WHAT TO DO =
Output exactly the lines below, starting with the line that has "core (R302–R309). -/" and going on through the line that has "angRef : Nat", both included, and no other lines.

MATERIAL PROVIDED =
================

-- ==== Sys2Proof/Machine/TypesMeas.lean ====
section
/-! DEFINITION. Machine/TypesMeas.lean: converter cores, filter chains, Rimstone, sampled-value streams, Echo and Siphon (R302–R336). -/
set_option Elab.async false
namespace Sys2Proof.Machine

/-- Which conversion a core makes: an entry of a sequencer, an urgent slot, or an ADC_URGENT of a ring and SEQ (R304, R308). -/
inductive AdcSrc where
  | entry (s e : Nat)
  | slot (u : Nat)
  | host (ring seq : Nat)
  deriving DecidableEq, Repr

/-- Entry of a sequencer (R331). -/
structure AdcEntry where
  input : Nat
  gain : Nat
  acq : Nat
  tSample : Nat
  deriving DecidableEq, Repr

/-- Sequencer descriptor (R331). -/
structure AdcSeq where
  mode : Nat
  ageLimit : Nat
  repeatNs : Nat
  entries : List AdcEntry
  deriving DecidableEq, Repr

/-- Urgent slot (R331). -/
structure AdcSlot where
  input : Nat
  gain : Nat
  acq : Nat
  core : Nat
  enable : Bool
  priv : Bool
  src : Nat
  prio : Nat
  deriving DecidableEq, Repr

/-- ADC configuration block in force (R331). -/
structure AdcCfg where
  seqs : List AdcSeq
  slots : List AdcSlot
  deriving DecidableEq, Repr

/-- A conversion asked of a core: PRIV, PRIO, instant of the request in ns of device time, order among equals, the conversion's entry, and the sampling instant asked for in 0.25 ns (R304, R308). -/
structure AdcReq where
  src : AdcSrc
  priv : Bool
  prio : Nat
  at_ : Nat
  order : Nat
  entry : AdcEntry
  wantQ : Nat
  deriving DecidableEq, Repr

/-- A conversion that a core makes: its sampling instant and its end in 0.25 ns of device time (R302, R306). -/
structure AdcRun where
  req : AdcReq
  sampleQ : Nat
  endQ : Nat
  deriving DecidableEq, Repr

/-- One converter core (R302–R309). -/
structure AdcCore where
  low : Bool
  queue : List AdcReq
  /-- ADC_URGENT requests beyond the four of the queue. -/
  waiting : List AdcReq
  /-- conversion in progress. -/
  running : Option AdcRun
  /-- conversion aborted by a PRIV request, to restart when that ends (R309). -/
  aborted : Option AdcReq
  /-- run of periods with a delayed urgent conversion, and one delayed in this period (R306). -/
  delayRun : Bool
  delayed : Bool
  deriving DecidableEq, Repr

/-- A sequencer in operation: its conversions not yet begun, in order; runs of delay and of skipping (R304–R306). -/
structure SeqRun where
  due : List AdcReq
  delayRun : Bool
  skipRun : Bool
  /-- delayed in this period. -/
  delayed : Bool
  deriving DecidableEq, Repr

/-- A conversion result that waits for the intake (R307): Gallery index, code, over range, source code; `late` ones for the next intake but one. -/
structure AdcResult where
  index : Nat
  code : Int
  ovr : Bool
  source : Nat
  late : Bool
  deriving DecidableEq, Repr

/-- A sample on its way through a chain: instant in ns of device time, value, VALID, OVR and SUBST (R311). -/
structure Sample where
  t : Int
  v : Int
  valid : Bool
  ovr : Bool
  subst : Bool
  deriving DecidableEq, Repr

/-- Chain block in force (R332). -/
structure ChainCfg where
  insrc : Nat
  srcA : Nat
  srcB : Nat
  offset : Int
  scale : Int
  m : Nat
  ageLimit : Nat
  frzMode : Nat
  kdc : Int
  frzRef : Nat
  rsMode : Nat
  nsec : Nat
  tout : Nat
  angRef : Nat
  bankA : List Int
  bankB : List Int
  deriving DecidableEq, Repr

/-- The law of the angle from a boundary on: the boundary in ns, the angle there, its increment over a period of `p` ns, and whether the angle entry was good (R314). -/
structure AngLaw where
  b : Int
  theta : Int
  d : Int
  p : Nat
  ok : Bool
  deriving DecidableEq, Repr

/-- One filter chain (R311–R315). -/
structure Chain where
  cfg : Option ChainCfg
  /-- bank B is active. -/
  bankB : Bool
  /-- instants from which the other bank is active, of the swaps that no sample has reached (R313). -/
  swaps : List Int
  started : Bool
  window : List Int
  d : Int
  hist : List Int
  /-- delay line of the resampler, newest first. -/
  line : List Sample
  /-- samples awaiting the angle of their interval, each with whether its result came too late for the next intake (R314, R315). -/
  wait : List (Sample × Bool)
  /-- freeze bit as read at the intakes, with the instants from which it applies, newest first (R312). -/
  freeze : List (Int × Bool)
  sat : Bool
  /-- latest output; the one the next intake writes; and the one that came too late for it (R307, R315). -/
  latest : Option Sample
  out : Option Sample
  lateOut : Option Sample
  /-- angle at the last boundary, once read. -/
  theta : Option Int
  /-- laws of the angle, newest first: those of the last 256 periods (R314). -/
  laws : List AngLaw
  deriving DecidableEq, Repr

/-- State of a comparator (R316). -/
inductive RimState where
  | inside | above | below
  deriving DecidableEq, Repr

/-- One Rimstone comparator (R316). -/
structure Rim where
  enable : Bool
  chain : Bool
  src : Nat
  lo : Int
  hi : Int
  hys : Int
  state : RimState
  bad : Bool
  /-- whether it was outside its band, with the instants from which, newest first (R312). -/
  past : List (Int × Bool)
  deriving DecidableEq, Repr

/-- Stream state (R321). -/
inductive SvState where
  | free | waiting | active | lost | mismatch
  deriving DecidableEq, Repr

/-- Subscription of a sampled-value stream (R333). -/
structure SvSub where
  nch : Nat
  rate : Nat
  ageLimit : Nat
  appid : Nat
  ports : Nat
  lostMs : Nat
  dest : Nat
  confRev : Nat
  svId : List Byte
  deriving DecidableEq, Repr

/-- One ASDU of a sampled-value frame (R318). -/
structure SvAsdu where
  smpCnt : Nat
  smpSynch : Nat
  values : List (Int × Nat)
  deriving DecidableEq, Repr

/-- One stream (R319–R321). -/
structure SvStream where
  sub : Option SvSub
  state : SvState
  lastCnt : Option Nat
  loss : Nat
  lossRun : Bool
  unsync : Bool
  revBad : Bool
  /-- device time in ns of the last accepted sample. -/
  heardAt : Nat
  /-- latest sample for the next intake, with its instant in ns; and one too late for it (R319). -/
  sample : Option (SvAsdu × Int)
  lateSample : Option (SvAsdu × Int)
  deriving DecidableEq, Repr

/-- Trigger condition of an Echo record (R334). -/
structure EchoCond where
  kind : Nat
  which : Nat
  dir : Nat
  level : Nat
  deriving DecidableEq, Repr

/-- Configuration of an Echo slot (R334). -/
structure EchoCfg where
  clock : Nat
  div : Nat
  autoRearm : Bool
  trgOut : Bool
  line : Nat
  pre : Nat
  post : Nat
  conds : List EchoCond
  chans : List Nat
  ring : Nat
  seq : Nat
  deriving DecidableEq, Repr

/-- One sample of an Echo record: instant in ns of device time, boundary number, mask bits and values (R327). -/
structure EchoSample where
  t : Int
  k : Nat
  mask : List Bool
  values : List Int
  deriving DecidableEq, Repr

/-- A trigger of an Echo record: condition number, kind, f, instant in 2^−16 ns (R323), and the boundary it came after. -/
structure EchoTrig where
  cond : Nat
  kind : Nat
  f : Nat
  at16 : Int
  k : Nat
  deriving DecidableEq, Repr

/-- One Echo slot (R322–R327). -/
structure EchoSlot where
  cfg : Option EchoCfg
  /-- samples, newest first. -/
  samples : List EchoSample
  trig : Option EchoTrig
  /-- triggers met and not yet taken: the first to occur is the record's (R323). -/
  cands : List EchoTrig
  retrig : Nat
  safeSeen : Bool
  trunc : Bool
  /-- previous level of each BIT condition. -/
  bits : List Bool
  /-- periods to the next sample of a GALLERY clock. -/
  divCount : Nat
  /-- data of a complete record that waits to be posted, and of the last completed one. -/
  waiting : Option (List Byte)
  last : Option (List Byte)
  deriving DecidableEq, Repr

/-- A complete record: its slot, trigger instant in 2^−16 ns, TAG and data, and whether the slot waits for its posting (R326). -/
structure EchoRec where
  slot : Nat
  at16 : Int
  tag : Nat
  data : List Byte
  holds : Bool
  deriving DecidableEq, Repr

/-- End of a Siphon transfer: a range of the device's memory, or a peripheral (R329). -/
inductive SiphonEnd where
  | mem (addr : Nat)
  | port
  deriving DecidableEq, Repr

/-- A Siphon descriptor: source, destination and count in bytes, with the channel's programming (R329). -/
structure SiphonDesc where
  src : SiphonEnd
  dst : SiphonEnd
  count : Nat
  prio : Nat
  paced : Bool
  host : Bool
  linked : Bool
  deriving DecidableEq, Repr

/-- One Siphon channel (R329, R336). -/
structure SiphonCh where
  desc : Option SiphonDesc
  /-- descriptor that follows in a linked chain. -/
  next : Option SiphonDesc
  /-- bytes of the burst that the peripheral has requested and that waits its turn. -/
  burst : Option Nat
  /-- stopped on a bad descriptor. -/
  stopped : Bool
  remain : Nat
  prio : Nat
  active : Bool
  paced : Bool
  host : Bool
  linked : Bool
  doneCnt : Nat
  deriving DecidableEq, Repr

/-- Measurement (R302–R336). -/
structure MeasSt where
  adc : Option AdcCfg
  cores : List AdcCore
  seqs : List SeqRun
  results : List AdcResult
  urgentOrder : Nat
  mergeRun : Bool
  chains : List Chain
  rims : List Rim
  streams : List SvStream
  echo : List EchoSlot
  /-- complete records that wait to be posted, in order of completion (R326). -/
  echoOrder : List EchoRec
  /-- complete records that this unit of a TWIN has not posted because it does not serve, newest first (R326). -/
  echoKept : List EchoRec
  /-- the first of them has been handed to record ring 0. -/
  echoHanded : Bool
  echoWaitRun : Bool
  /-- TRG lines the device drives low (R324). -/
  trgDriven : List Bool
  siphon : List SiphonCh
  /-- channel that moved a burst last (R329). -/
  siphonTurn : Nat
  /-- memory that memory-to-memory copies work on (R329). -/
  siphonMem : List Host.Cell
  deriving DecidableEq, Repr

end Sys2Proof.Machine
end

================

RESULT FOR THIS EXERCISE =
/-- One converter core (R302–R309). -/
structure AdcCore where
  low : Bool
  queue : List AdcReq
  /-- ADC_URGENT requests beyond the four of the queue. -/
  waiting : List AdcReq
  /-- conversion in progress. -/
  running : Option AdcRun
  /-- conversion aborted by a PRIV request, to restart when that ends (R309). -/
  aborted : Option AdcReq
  /-- run of periods with a delayed urgent conversion, and one delayed in this period (R306). -/
  delayRun : Bool
  delayed : Bool
  deriving DecidableEq, Repr

/-- A sequencer in operation: its conversions not yet begun, in order; runs of delay and of skipping (R304–R306). -/
structure SeqRun where
  due : List AdcReq
  delayRun : Bool
  skipRun : Bool
  /-- delayed in this period. -/
  delayed : Bool
  deriving DecidableEq, Repr

/-- A conversion result that waits for the intake (R307): Gallery index, code, over range, source code; `late` ones for the next intake but one. -/
structure AdcResult where
  index : Nat
  code : Int
  ovr : Bool
  source : Nat
  late : Bool
  deriving DecidableEq, Repr

/-- A sample on its way through a chain: instant in ns of device time, value, VALID, OVR and SUBST (R311). -/
structure Sample where
  t : Int
  v : Int
  valid : Bool
  ovr : Bool
  subst : Bool
  deriving DecidableEq, Repr

/-- Chain block in force (R332). -/
structure ChainCfg where
  insrc : Nat
  srcA : Nat
  srcB : Nat
  offset : Int
  scale : Int
  m : Nat
  ageLimit : Nat
  frzMode : Nat
  kdc : Int
  frzRef : Nat
  rsMode : Nat
  nsec : Nat
  tout : Nat
  angRef : Nat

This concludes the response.